* _Exercise aim_:
The first line of the data below and every line after it, through the one with "R96, R98) -/", must be transcribed without change.

Stored items:
/-! ### Bus traffic -/

/-- The transactions between two states: the ones after `s`, newest first, each with property `P`. -/
def Traffic (P : Txn → Prop) (s t : State) : Prop := ∃ l, t.bus = l ++ s.bus ∧ ∀ x ∈ l, P x

theorem Traffic.refl (P : Txn → Prop) (s : State) : Traffic P s s := ⟨[], rfl, by simp⟩

theorem Traffic.trans {P : Txn → Prop} {s t v : State} (h : Traffic P s t) (k : Traffic P t v) : Traffic P s v := by
  obtain ⟨l, hl, hp⟩ := h
  obtain ⟨m, hm, kp⟩ := k
  refine ⟨m ++ l, by rw [hm, hl, List.append_assoc], fun x hx => ?_⟩
  rcases List.mem_append.mp hx with hx | hx
  · exact kp x hx
  · exact hp x hx

theorem readReg_traffic {P : Txn → Prop} (s : State) (r : Reg) (h : ∀ v, P (.read (s.addrOf r) v)) :
    Traffic P s (s.readReg r).2 := ⟨[_], readReg_bus s r, by simpa using h _⟩

theorem writeReg_traffic {P : Txn → Prop} (s : State) (r : Reg) (v : Word) (h : P (.write (s.addrOf r) v)) :
    Traffic P s (s.writeReg r v) := ⟨[_], writeReg_bus s r v, by simpa using h⟩

theorem poll_traffic {P : Txn → Prop} (r : Reg) (ok : Word → Bool) (n : Nat) (s : State)
    (h : ∀ v, P (.read (s.addrOf r) v)) : Traffic P s (State.poll r ok n s).2 := by
  have := poll_induct
    (R := fun s t => t.params = s.params ∧ ((∀ v, P (.read (s.addrOf r) v)) → Traffic P s t))
    (fun s => ⟨rfl, fun _ => Traffic.refl P s⟩)
    (fun a b c k l => ⟨l.1.trans k.1, fun hp => (k.2 hp).trans (l.2 (by rw [addrOf_congr k.1]; exact hp))⟩) r
    (fun s => ⟨readReg_params s r, fun hp => readReg_traffic s r hp⟩) ok n s
  exact this.2 h

/-! ### The mailbox words (R95, R96, R98) -/

theorem Params.accepted_iff (p : Params) : p.accepted = true ↔
    p.mbxBitsOk = true ∧ p.mbxBitsClear = true ∧ p.mbxDataOk = true ∧ p.hscntOk = true ∧ p.budgetOk = true ∧
      p.divisorsOk = true ∧ p.sysfreeOk = true ∧ p.codesOk = true := by
  simp [Params.accepted, and_assoc]

theorem singleBit_exists {w : Word} (h : singleBit w = true) : ∃ i, i < 32 ∧ w = 1#32 <<< i := by
  obtain ⟨i, hi, hw⟩ := List.any_eq_true.mp h
  exact ⟨i, by simpa using hi, by simpa using hw⟩

theorem bit_of_shift_one (i j : Nat) (hi : i < 32) : (1#32 <<< i).getLsbD j = decide (j = i) := by
  rw [BitVec.getLsbD_shiftLeft]
  simp only [BitVec.getLsbD_one]
  by_cases h : j = i
  · subst h; simp [hi]
  · simp [h]; omega

theorem singleBit_ne_zero {w : Word} (h : singleBit w = true) : w ≠ 0 := by
  obtain ⟨i, hi, rfl⟩ := singleBit_exists h
  intro k
  have := congrArg (fun w => w.getLsbD i) k
  simp only [bit_of_shift_one i i hi] at this
  simp at this

/-- Two distinct single bits have no bit in common. -/
theorem singleBit_and {v w : Word} (hv : singleBit v = true) (hw : singleBit w = true) (h : v ≠ w) : v &&& w = 0 := by
  obtain ⟨i, hi, rfl⟩ := singleBit_exists hv
  obtain ⟨j, hj, rfl⟩ := singleBit_exists hw
  have hij : i ≠ j := by rintro rfl; exact h rfl
  ext k hk
  rw [← BitVec.getLsbD_eq_getElem, ← BitVec.getLsbD_eq_getElem, BitVec.getLsbD_and, bit_of_shift_one i k hi,
    bit_of_shift_one j k hj]
  simp
  omega

/-- A mailbox word with REQ set is a request (R53). -/
theorem req_not_clear {p : Params} (h : p.mbxBitsOk = true) (x : Word) : reqClear p (p.mbxReq ||| x) = false := by
  simp only [Params.mbxBitsOk, Bool.and_eq_true] at h
  have hn := singleBit_ne_zero h.1.1
  have e : (p.mbxReq ||| x) &&& p.mbxReq = p.mbxReq := by ext i hi; simp; grind
  unfold reqClear
  rw [e]
  simpa using hn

* _Output below_:
/-! ### Bus traffic -/

/-- The transactions between two states: the ones after `s`, newest first, each with property `P`. -/
def Traffic (P : Txn → Prop) (s t : State) : Prop := ∃ l, t.bus = l ++ s.bus ∧ ∀ x ∈ l, P x

theorem Traffic.refl (P : Txn → Prop) (s : State) : Traffic P s s := ⟨[], rfl, by simp⟩

theorem Traffic.trans {P : Txn → Prop} {s t v : State} (h : Traffic P s t) (k : Traffic P t v) : Traffic P s v := by
  obtain ⟨l, hl, hp⟩ := h
  obtain ⟨m, hm, kp⟩ := k
  refine ⟨m ++ l, by rw [hm, hl, List.append_assoc], fun x hx => ?_⟩
  rcases List.mem_append.mp hx with hx | hx
  · exact kp x hx
  · exact hp x hx

theorem readReg_traffic {P : Txn → Prop} (s : State) (r : Reg) (h : ∀ v, P (.read (s.addrOf r) v)) :
    Traffic P s (s.readReg r).2 := ⟨[_], readReg_bus s r, by simpa using h _⟩

theorem writeReg_traffic {P : Txn → Prop} (s : State) (r : Reg) (v : Word) (h : P (.write (s.addrOf r) v)) :
    Traffic P s (s.writeReg r v) := ⟨[_], writeReg_bus s r v, by simpa using h⟩

theorem poll_traffic {P : Txn → Prop} (r : Reg) (ok : Word → Bool) (n : Nat) (s : State)
    (h : ∀ v, P (.read (s.addrOf r) v)) : Traffic P s (State.poll r ok n s).2 := by
  have := poll_induct
    (R := fun s t => t.params = s.params ∧ ((∀ v, P (.read (s.addrOf r) v)) → Traffic P s t))
    (fun s => ⟨rfl, fun _ => Traffic.refl P s⟩)
    (fun a b c k l => ⟨l.1.trans k.1, fun hp => (k.2 hp).trans (l.2 (by rw [addrOf_congr k.1]; exact hp))⟩) r
    (fun s => ⟨readReg_params s r, fun hp => readReg_traffic s r hp⟩) ok n s
  exact this.2 h

/-! ### The mailbox words (R95, R96, R98) -/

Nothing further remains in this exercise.